_TASK DIRECTIONS_.
Count the lines below that include the word "trace" and write that number alone.

THE INPUT Block Start

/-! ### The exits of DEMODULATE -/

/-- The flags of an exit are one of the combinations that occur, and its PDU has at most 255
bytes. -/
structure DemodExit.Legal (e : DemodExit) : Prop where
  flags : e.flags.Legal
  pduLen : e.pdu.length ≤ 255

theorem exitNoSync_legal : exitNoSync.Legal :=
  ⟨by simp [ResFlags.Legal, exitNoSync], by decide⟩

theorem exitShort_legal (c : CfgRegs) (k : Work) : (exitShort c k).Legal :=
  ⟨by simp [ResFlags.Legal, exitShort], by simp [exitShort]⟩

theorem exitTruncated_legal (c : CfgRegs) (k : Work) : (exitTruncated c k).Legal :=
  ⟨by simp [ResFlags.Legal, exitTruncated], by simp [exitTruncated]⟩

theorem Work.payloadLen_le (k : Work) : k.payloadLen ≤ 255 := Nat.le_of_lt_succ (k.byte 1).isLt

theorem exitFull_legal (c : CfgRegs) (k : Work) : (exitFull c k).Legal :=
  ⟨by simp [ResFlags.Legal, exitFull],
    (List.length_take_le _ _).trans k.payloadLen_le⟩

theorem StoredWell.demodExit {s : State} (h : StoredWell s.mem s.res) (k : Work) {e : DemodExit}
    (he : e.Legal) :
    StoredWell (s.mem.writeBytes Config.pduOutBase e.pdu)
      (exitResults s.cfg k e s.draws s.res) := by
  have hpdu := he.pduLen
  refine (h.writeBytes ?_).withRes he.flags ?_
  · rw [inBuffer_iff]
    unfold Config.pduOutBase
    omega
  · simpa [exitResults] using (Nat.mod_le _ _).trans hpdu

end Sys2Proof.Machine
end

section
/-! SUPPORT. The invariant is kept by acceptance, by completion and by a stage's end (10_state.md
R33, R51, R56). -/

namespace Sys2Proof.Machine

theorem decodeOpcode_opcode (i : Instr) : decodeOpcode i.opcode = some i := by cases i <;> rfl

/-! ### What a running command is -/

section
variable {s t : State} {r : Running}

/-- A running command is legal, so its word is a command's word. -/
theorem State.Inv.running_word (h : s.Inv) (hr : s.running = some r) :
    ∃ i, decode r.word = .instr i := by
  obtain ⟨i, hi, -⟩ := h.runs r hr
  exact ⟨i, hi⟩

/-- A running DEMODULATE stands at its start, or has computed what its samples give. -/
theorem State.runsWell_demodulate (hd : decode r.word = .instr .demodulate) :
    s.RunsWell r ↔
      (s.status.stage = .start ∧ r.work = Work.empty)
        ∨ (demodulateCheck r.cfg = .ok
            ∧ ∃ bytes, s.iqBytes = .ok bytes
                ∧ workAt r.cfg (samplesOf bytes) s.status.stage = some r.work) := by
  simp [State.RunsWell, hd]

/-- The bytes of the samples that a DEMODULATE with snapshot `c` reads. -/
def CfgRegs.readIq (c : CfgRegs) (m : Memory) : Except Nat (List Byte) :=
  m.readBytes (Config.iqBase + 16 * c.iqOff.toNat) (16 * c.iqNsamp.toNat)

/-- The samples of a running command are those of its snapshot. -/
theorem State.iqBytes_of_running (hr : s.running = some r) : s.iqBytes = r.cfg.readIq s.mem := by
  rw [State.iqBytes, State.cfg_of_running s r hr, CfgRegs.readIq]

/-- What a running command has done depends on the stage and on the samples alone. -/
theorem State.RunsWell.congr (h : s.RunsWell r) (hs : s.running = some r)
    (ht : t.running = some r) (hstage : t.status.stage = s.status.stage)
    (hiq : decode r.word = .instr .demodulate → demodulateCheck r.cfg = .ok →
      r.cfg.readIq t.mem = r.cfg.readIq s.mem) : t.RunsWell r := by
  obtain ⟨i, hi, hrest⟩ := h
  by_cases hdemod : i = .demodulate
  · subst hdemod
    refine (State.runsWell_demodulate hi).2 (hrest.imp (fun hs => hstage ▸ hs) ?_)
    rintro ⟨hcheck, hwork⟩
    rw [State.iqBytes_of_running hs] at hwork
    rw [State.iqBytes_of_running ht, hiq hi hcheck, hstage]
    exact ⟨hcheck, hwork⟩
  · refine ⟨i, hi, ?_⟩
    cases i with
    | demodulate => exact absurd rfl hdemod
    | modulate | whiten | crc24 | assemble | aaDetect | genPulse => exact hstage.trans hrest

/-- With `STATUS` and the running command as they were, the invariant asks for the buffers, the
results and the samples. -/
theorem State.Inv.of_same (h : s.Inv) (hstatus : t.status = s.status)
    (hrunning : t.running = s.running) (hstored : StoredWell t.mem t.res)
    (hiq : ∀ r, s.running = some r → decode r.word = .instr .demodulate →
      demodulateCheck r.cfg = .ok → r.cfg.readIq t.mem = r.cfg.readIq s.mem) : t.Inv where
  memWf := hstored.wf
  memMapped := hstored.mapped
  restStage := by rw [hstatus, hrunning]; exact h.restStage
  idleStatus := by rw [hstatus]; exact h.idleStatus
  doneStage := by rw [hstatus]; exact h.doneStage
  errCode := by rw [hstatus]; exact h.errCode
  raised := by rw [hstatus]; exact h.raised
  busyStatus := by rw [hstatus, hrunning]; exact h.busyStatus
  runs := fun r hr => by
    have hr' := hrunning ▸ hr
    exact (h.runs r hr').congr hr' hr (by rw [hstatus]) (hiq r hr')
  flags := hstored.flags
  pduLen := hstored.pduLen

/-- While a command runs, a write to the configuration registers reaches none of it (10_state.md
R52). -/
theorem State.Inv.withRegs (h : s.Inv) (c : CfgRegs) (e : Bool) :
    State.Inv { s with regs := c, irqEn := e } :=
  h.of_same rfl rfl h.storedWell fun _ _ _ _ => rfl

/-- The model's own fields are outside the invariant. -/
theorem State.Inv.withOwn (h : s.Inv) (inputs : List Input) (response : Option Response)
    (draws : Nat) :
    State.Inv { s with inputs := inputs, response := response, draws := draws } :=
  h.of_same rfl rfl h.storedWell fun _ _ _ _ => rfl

THE INPUT Block End
THE INPUT Block Start

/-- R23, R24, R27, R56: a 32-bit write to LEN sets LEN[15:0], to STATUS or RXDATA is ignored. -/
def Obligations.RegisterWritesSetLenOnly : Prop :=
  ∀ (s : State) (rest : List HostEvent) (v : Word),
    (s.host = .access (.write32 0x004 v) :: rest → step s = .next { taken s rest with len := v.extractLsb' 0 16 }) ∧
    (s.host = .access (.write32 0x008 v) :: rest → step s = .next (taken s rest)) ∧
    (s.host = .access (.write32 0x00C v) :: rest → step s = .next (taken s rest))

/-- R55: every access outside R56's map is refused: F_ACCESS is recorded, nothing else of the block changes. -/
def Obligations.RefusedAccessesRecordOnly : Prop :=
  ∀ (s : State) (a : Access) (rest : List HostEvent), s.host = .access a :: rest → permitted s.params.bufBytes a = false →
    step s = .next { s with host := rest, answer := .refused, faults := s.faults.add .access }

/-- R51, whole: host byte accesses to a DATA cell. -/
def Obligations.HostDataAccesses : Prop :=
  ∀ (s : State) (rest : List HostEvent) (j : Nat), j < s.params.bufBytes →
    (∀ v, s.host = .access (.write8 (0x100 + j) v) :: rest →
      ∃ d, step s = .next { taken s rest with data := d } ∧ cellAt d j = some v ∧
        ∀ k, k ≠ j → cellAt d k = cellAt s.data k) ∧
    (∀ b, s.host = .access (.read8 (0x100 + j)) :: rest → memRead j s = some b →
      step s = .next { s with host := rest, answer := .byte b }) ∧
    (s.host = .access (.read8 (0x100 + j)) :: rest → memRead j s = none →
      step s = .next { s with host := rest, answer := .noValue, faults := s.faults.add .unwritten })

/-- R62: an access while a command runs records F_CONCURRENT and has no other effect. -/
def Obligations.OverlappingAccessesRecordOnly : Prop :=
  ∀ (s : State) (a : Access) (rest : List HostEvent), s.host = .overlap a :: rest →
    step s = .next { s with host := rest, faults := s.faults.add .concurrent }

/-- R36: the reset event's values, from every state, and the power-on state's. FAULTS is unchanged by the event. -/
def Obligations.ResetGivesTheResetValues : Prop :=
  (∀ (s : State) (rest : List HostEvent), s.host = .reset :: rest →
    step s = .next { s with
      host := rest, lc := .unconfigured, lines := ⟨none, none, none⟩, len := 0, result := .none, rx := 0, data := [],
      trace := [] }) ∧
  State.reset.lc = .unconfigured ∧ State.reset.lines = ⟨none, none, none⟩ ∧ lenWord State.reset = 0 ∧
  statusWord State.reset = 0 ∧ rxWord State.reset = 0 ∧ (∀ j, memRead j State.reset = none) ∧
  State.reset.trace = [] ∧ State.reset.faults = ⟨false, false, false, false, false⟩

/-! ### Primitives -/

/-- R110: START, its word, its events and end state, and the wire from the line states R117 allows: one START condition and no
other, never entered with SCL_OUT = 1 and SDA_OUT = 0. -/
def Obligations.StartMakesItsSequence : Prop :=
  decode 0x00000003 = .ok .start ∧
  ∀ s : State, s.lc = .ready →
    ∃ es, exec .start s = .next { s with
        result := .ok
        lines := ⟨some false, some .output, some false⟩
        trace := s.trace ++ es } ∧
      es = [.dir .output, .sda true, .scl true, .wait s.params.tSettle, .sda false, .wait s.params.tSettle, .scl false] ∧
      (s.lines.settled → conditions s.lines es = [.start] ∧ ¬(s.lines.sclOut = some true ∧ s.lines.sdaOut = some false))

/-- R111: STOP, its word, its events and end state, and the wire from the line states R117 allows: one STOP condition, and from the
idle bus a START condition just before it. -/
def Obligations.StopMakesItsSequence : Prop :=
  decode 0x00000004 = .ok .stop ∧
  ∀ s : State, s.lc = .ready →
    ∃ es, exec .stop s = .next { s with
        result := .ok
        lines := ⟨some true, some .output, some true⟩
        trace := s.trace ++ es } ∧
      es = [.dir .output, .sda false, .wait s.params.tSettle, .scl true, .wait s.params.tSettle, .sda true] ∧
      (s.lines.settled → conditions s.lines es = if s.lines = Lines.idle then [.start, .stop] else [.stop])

THE INPUT Block End

_RESPONSE_.
4